Weidner J, Eigel A, Horst J, Köhnlein W
Institut für Strahlenbiologie, Westfälische Wilhelms-Universität, Münster, Germany.
Hum Mutat. 1994;4(1):55-6. doi: 10.1002/humu.1380040108.
This report describes a rapid convenient screening system with improved sensitivity to detect mutations in the cystic fibrosis transmembrane regulator (CFTR) gene based on nonisotopic SSCP analysis.
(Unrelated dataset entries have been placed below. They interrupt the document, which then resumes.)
/-- A directory ends at its end marker or last whole entry; deleted, label and dot entries add nothing
and drop a pending name (44_directory_parser.md R251, 44_directory_parser.md R252,
44_directory_parser.md R253, 44_directory_parser.md R254, 44_directory_parser.md R257,
44_directory_parser.md R261). -/
def Obligations.DirectoryScanSkipsAndStops : Prop :=
  ∀ (p : Params) (m : MediaStore) (g : Geometry) (fat : List Byte) (fs : List (List Byte))
    (e rest : List Byte) (depth : Nat), (∀ f ∈ fs, IsFragment f) →
    (rest.length < 32 → parseDirectory p m g fat (fs.flatten ++ rest) depth = .nil) ∧
    (e.length = 32 → byteAt e 0 = 0x00 →
      parseDirectory p m g fat (fs.flatten ++ (e ++ rest)) depth = .nil) ∧
    (e.length = 32 → byteAt e 0 ≠ 0x00 →
      (byteAt e 0 = 0xE5 ∨ (byteAt e 11 ≠ 0x0F ∧ byteAt e 11 &&& 0x08 ≠ 0) ∨
        (byteAt e 11 ≠ 0x0F ∧ (shortName e = [0x2E] ∨ shortName e = [0x2E, 0x2E]))) →
      parseDirectory p m g fat (fs.flatten ++ (e ++ rest)) depth =
        parseDirectory p m g fat rest depth)

/-- The tree of a directory has at most maxDirDepth - depth + 1 levels (44_directory_parser.md R264,
44_directory_parser.md R251). -/
def Obligations.DirectoryDepthIsCapped : Prop :=
  ∀ (p : Params) (m : MediaStore) (g : Geometry) (fat raw : List Byte) (depth : Nat),
    (parseDirectory p m g fat raw depth).height ≤ p.maxDirDepth - depth + 1

/-- A timestamp is none exactly when both words are 0, and else 19 characters YYYY-MM-DD HH:MM:SS
(R263). -/
def Obligations.TimestampOnlyWhenNonZero : Prop :=
  (∀ t d : U16, timestamp t d = none ↔ t = 0 ∧ d = 0) ∧
  (∀ t d : U16, ∀ text, timestamp t d = some text →
    text = fourDigits (1980 + d.toNat / 512) ++ '-' :: twoDigits (d.toNat / 32 % 16) ++
      '-' :: twoDigits (d.toNat % 32) ++ ' ' :: twoDigits (t.toNat / 2048) ++
      ':' :: twoDigits (t.toNat / 32 % 64) ++ ':' :: twoDigits (t.toNat % 32 * 2)) ∧
  timestamp 0x6000 0x5A21 = some ['2', '0', '2', '5', '-', '0', '1', '-', '0', '1', ' ', '1', '2',
    ':', '0', '0', ':', '0', '0']

/-- A long-name fragment sizes the accumulator, at most 403 units, and writes its units up to the
first NUL or filler (44_directory_parser.md R255, 44_directory_parser.md R256, 00_scope.md R10). -/
def Obligations.LongNameFragmentFillsTheAccumulator : Prop :=
  ∀ (acc acc0 : List U16) (e : List Byte) (seq : Nat), seq = (byteAt e 0).toNat % 32 →
    acc0 = (if byteAt e 0 &&& 0x40 ≠ 0 then List.replicate (seq * 13) 0x0000 else acc) →
    (seq = 0 ∨ acc0.length < seq * 13 → lfnFragment acc e = acc0) ∧
    (1 ≤ seq → seq * 13 ≤ acc0.length →
      (lfnFragment acc e).length = acc0.length ∧
      (∀ i, i < (seq - 1) * 13 ∨ seq * 13 ≤ i → (lfnFragment acc e)[i]? = acc0[i]?) ∧
      (∀ j, j < 13 → (∀ k, k ≤ j → fragmentUnit e k ≠ 0x0000 ∧ fragmentUnit e k ≠ 0xFFFF) →
        (lfnFragment acc e)[(seq - 1) * 13 + j]? = some (fragmentUnit e j)) ∧
      (∀ j, j < 13 → (∃ k, k ≤ j ∧ (fragmentUnit e k = 0x0000 ∨ fragmentUnit e k = 0xFFFF)) →
        (lfnFragment acc e)[(seq - 1) * 13 + j]? = acc0[(seq - 1) * 13 + j]?)) ∧
    (byteAt e 0 &&& 0x40 ≠ 0 → (lfnFragment acc e).length = seq * 13 ∧
      (lfnFragment acc e).length ≤ 403) ∧
    (byteAt e 0 &&& 0x40 = 0 → (lfnFragment acc e).length = acc.length ∧ lfnFragment [] e = [])

/-- BuildTree gives a disk root with its capacity and free bytes, or none if geometry, FAT or root
cannot be read (44_directory_parser.md R265, 43_cluster_chain.md R234). -/
def Obligations.TreeNeedsGeometryFatAndRoot : Prop :=
  ∀ (p : Params) (m : MediaStore) (name : List U16),
    (buildTree p m name = none ↔
      ∀ g, loadGeometry m = some g → rangeRead m (g.fatStart : Int) (g.spf * g.bps) = none ∨
        rangeRead m (g.rootStart : Int) (g.rootDirSectors * g.bps) = none) ∧
    (∀ g fat raw, loadGeometry m = some g →
      rangeRead m (g.fatStart : Int) (g.spf * g.bps) = some fat →
      rangeRead m (g.rootStart : Int) (g.rootDirSectors * g.bps) = some raw →
      buildTree p m name = some (.node
        { kind := .disk, name := name, size := m.img.size, firstCluster := 0, modified := none,
          capacity := some (g.totalClusters * g.bytesPerCluster),
          free := some (freeClusters g fat * g.bytesPerCluster) }
        (parseDirectory p m g fat raw 0) .nil))

/-- A FDC media write is seen by the next read of its offset and by no other offset (20_memory.md R62,
20_memory.md R63, 20_memory.md R72). -/
def Obligations.ImageWriteThenReadGivesTheByte : Prop :=
  (∀ (off : Int) (v : Byte) (s : State), s.media.present = true → s.media.img.wf = true →
    0 ≤ off → off < (s.media.img.size : Int) →
      memReadByte off (memWrite off v s) = v ∧
      ∀ o : Int, o ≠ off → memReadByte o (memWrite off v s) = memReadByte o s) ∧
  (∀ (off : Int) (v : Byte) (s : State), s.media.present = true →
    off < 0 ∨ (s.media.img.size : Int) ≤ off → memWrite off v s = s) ∧
  (∀ (off : Int) (v : Byte) (s : State), s.media.present = false →
    memWrite off v s = { s with media := { s.media with changed := true } })
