/-- Only Format Track reaches the media store from a handler (R176). -/
theorem handle_media {hd : Handler} (h : hd ≠ .formatTrack) (s : State) :
    (handle hd s).media = s.media := by
  cases hd <;> simp_all [handle, handleReadTrack, handleReadDeletedData, handleWriteDeletedData,
    handleScanEqual, handleScanLowOrEqual, handleScanHighOrEqual]

@[simp] theorem handle_present (hd : Handler) (s : State) :
    (handle hd s).media.present = s.media.present := by
  by_cases h : hd = .formatTrack
  · subst h; simp [handle]
  · rw [handle_media h]

end Sys2Proof.Machine
end

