-- ==== Sys2Proof/Laws/PerInstr.lean ====
section
/-! SUPPORT. Per instruction: the form of its encoding. A bus operation is one word, whose number is 256
times W and p plus the data byte (30_encoding.md R81); a command is as many bytes as the default
table's entry of its first byte says (R83, R84). -/

namespace Sys2Proof.Laws

/-- The command-byte count of the default table (R84) for a command byte. -/
def defaultLen (b : Byte) : Nat := (Config.defaultTable[(cmdIndex b).toNat]'(cmdIndex b).isLt).cmdLen

/-- The encoding of the instruction has the length its form has. -/
def CommandForm.Statement (i : Instr) : Prop :=
  match encode i with
  | .bus w => w.toNat = (busSelector w).toNat * 256 + (busData w).toNat
  | .command [] => False
  | .command (b :: ps) => ps.length + 1 = defaultLen b

theorem word_fields (w : BitVec 12) :
    w.toNat = (busSelector w).toNat * 256 + (busData w).toNat := by
  have h := w.isLt
  simp only [busSelector, busData, BitVec.extractLsb'_toNat, Nat.shiftRight_eq_div_pow]
  omega

theorem defaultLen_cmdByte (opt : BitVec 3) (idx : BitVec 5) :
    defaultLen (cmdByte opt idx) = (Config.defaultTable[idx.toNat]'idx.isLt).cmdLen := by
  simp only [defaultLen, cmdIndex_cmdByte]

theorem CommandForm.in0 (d : Byte) : CommandForm.Statement (.in0 d) := word_fields _

theorem CommandForm.in1 (d : Byte) : CommandForm.Statement (.in1 d) := word_fields _

theorem CommandForm.out0 (d : Byte) : CommandForm.Statement (.out0 d) := word_fields _

theorem CommandForm.out1 (d : Byte) : CommandForm.Statement (.out1 d) := word_fields _

theorem CommandForm.in2 (d : Byte) : CommandForm.Statement (.in2 d) := word_fields _

theorem CommandForm.out2 (d : Byte) : CommandForm.Statement (.out2 d) := word_fields _

theorem CommandForm.in3 (d : Byte) : CommandForm.Statement (.in3 d) := word_fields _

theorem CommandForm.out3 (d : Byte) : CommandForm.Statement (.out3 d) := word_fields _

theorem CommandForm.in4 (d : Byte) : CommandForm.Statement (.in4 d) := word_fields _

theorem CommandForm.out4 (d : Byte) : CommandForm.Statement (.out4 d) := word_fields _

theorem CommandForm.in5 (d : Byte) : CommandForm.Statement (.in5 d) := word_fields _

theorem CommandForm.out5 (d : Byte) : CommandForm.Statement (.out5 d) := word_fields _

theorem CommandForm.in6 (d : Byte) : CommandForm.Statement (.in6 d) := word_fields _

theorem CommandForm.out6 (d : Byte) : CommandForm.Statement (.out6 d) := word_fields _

theorem CommandForm.in7 (d : Byte) : CommandForm.Statement (.in7 d) := word_fields _

theorem CommandForm.out7 (d : Byte) : CommandForm.Statement (.out7 d) := word_fields _

theorem CommandForm.invalid00 (opt : BitVec 3) :
    CommandForm.Statement (.invalid00 opt) := (defaultLen_cmdByte opt 0x00#5).symm

theorem CommandForm.invalid01 (opt : BitVec 3) :
    CommandForm.Statement (.invalid01 opt) := (defaultLen_cmdByte opt 0x01#5).symm

theorem CommandForm.readTrack (opt : BitVec 3) (hdus c h r n eot gpl dtl : Byte) :
    CommandForm.Statement (.readTrack opt hdus c h r n eot gpl dtl) := (defaultLen_cmdByte opt 0x02#5).symm

theorem CommandForm.specify (opt : BitVec 3) (srtHut hltNd : Byte) :
    CommandForm.Statement (.specify opt srtHut hltNd) := (defaultLen_cmdByte opt 0x03#5).symm

theorem CommandForm.senseDriveStatus (opt : BitVec 3) (hdus : Byte) :
    CommandForm.Statement (.senseDriveStatus opt hdus) := (defaultLen_cmdByte opt 0x04#5).symm

theorem CommandForm.writeData (opt : BitVec 3) (hdus c h r n eot gpl dtl : Byte) :
    CommandForm.Statement (.writeData opt hdus c h r n eot gpl dtl) := (defaultLen_cmdByte opt 0x05#5).symm

theorem CommandForm.readData (opt : BitVec 3) (hdus c h r n eot gpl dtl : Byte) :
    CommandForm.Statement (.readData opt hdus c h r n eot gpl dtl) := (defaultLen_cmdByte opt 0x06#5).symm

theorem CommandForm.recalibrate (opt : BitVec 3) (us : Byte) :
    CommandForm.Statement (.recalibrate opt us) := (defaultLen_cmdByte opt 0x07#5).symm

theorem CommandForm.senseInterruptStatus (opt : BitVec 3) :
    CommandForm.Statement (.senseInterruptStatus opt) := (defaultLen_cmdByte opt 0x08#5).symm

theorem CommandForm.writeDeletedData (opt : BitVec 3) (hdus c h r n eot gpl dtl : Byte) :
    CommandForm.Statement (.writeDeletedData opt hdus c h r n eot gpl dtl) := (defaultLen_cmdByte opt 0x09#5).symm

theorem CommandForm.readId (opt : BitVec 3) (hdus : Byte) :
    CommandForm.Statement (.readId opt hdus) := (defaultLen_cmdByte opt 0x0A#5).symm

theorem CommandForm.invalid0B (opt : BitVec 3) :
    CommandForm.Statement (.invalid0B opt) := (defaultLen_cmdByte opt 0x0B#5).symm

theorem CommandForm.readDeletedData (opt : BitVec 3) (hdus c h r n eot gpl dtl : Byte) :
    CommandForm.Statement (.readDeletedData opt hdus c h r n eot gpl dtl) := (defaultLen_cmdByte opt 0x0C#5).symm

theorem CommandForm.formatTrack (opt : BitVec 3) (hdus n sc gpl d : Byte) :
    CommandForm.Statement (.formatTrack opt hdus n sc gpl d) := (defaultLen_cmdByte opt 0x0D#5).symm

theorem CommandForm.invalid0E (opt : BitVec 3) :
    CommandForm.Statement (.invalid0E opt) := (defaultLen_cmdByte opt 0x0E#5).symm

theorem CommandForm.seek (opt : BitVec 3) (hdus ncn : Byte) :
    CommandForm.Statement (.seek opt hdus ncn) := (defaultLen_cmdByte opt 0x0F#5).symm

theorem CommandForm.invalid10 (opt : BitVec 3) :
    CommandForm.Statement (.invalid10 opt) := (defaultLen_cmdByte opt 0x10#5).symm

theorem CommandForm.scanEqual (opt : BitVec 3) (hdus c h r n eot gpl dtl : Byte) :
    CommandForm.Statement (.scanEqual opt hdus c h r n eot gpl dtl) := (defaultLen_cmdByte opt 0x11#5).symm

theorem CommandForm.invalid12 (opt : BitVec 3) :
    CommandForm.Statement (.invalid12 opt) := (defaultLen_cmdByte opt 0x12#5).symm

theorem CommandForm.invalid13 (opt : BitVec 3) :
    CommandForm.Statement (.invalid13 opt) := (defaultLen_cmdByte opt 0x13#5).symm

theorem CommandForm.invalid14 (opt : BitVec 3) :
    CommandForm.Statement (.invalid14 opt) := (defaultLen_cmdByte opt 0x14#5).symm

theorem CommandForm.invalid15 (opt : BitVec 3) :
    CommandForm.Statement (.invalid15 opt) := (defaultLen_cmdByte opt 0x15#5).symm

theorem CommandForm.invalid16 (opt : BitVec 3) :
    CommandForm.Statement (.invalid16 opt) := (defaultLen_cmdByte opt 0x16#5).symm

theorem CommandForm.invalid17 (opt : BitVec 3) :
    CommandForm.Statement (.invalid17 opt) := (defaultLen_cmdByte opt 0x17#5).symm

theorem CommandForm.invalid18 (opt : BitVec 3) :
    CommandForm.Statement (.invalid18 opt) := (defaultLen_cmdByte opt 0x18#5).symm

theorem CommandForm.scanLowOrEqual (opt : BitVec 3) (hdus c h r n eot gpl dtl : Byte) :
    CommandForm.Statement (.scanLowOrEqual opt hdus c h r n eot gpl dtl) := (defaultLen_cmdByte opt 0x19#5).symm

theorem CommandForm.invalid1A (opt : BitVec 3) :
    CommandForm.Statement (.invalid1A opt) := (defaultLen_cmdByte opt 0x1A#5).symm

theorem CommandForm.invalid1B (opt : BitVec 3) :
    CommandForm.Statement (.invalid1B opt) := (defaultLen_cmdByte opt 0x1B#5).symm

theorem CommandForm.invalid1C (opt : BitVec 3) :
    CommandForm.Statement (.invalid1C opt) := (defaultLen_cmdByte opt 0x1C#5).symm

theorem CommandForm.scanHighOrEqual (opt : BitVec 3) (hdus c h r n eot gpl dtl : Byte) :
    CommandForm.Statement (.scanHighOrEqual opt hdus c h r n eot gpl dtl) := (defaultLen_cmdByte opt 0x1D#5).symm

theorem CommandForm.invalid1E (opt : BitVec 3) :
    CommandForm.Statement (.invalid1E opt) := (defaultLen_cmdByte opt 0x1E#5).symm

theorem CommandForm.invalid1F (opt : BitVec 3) :
    CommandForm.Statement (.invalid1F opt) := (defaultLen_cmdByte opt 0x1F#5).symm

end Sys2Proof.Laws
end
Because conventional SSCP analysis is often hampered by poor yield of single-stranded DNA, we applied the well-established solid-phase technique in which streptavidin-coated magnetic beads are used to immobilize biotinylated polymerase chain reaction (PCR) products. High yield of single-stranded DNA can be eluted from the solid phase by denaturation and used for SSCP analysis. An additional advantage of this procedure is that the immobilized single strand is available without any further purification steps for solid-phase sequencing.
本报告描述了一种快速便捷的筛查系统,该系统基于非同位素单链构象多态性(SSCP)分析,对囊性纤维化跨膜传导调节因子(CFTR)基因中的突变检测具有更高的灵敏度。由于传统的SSCP分析常常受到单链DNA产量低的阻碍,我们应用了成熟的固相技术,其中使用链霉亲和素包被的磁珠来固定生物素化的聚合酶链反应(PCR)产物。通过变性可从固相中洗脱高产率的单链DNA,并用于SSCP分析。该方法的另一个优点是,固定的单链无需任何进一步的纯化步骤即可用于固相测序。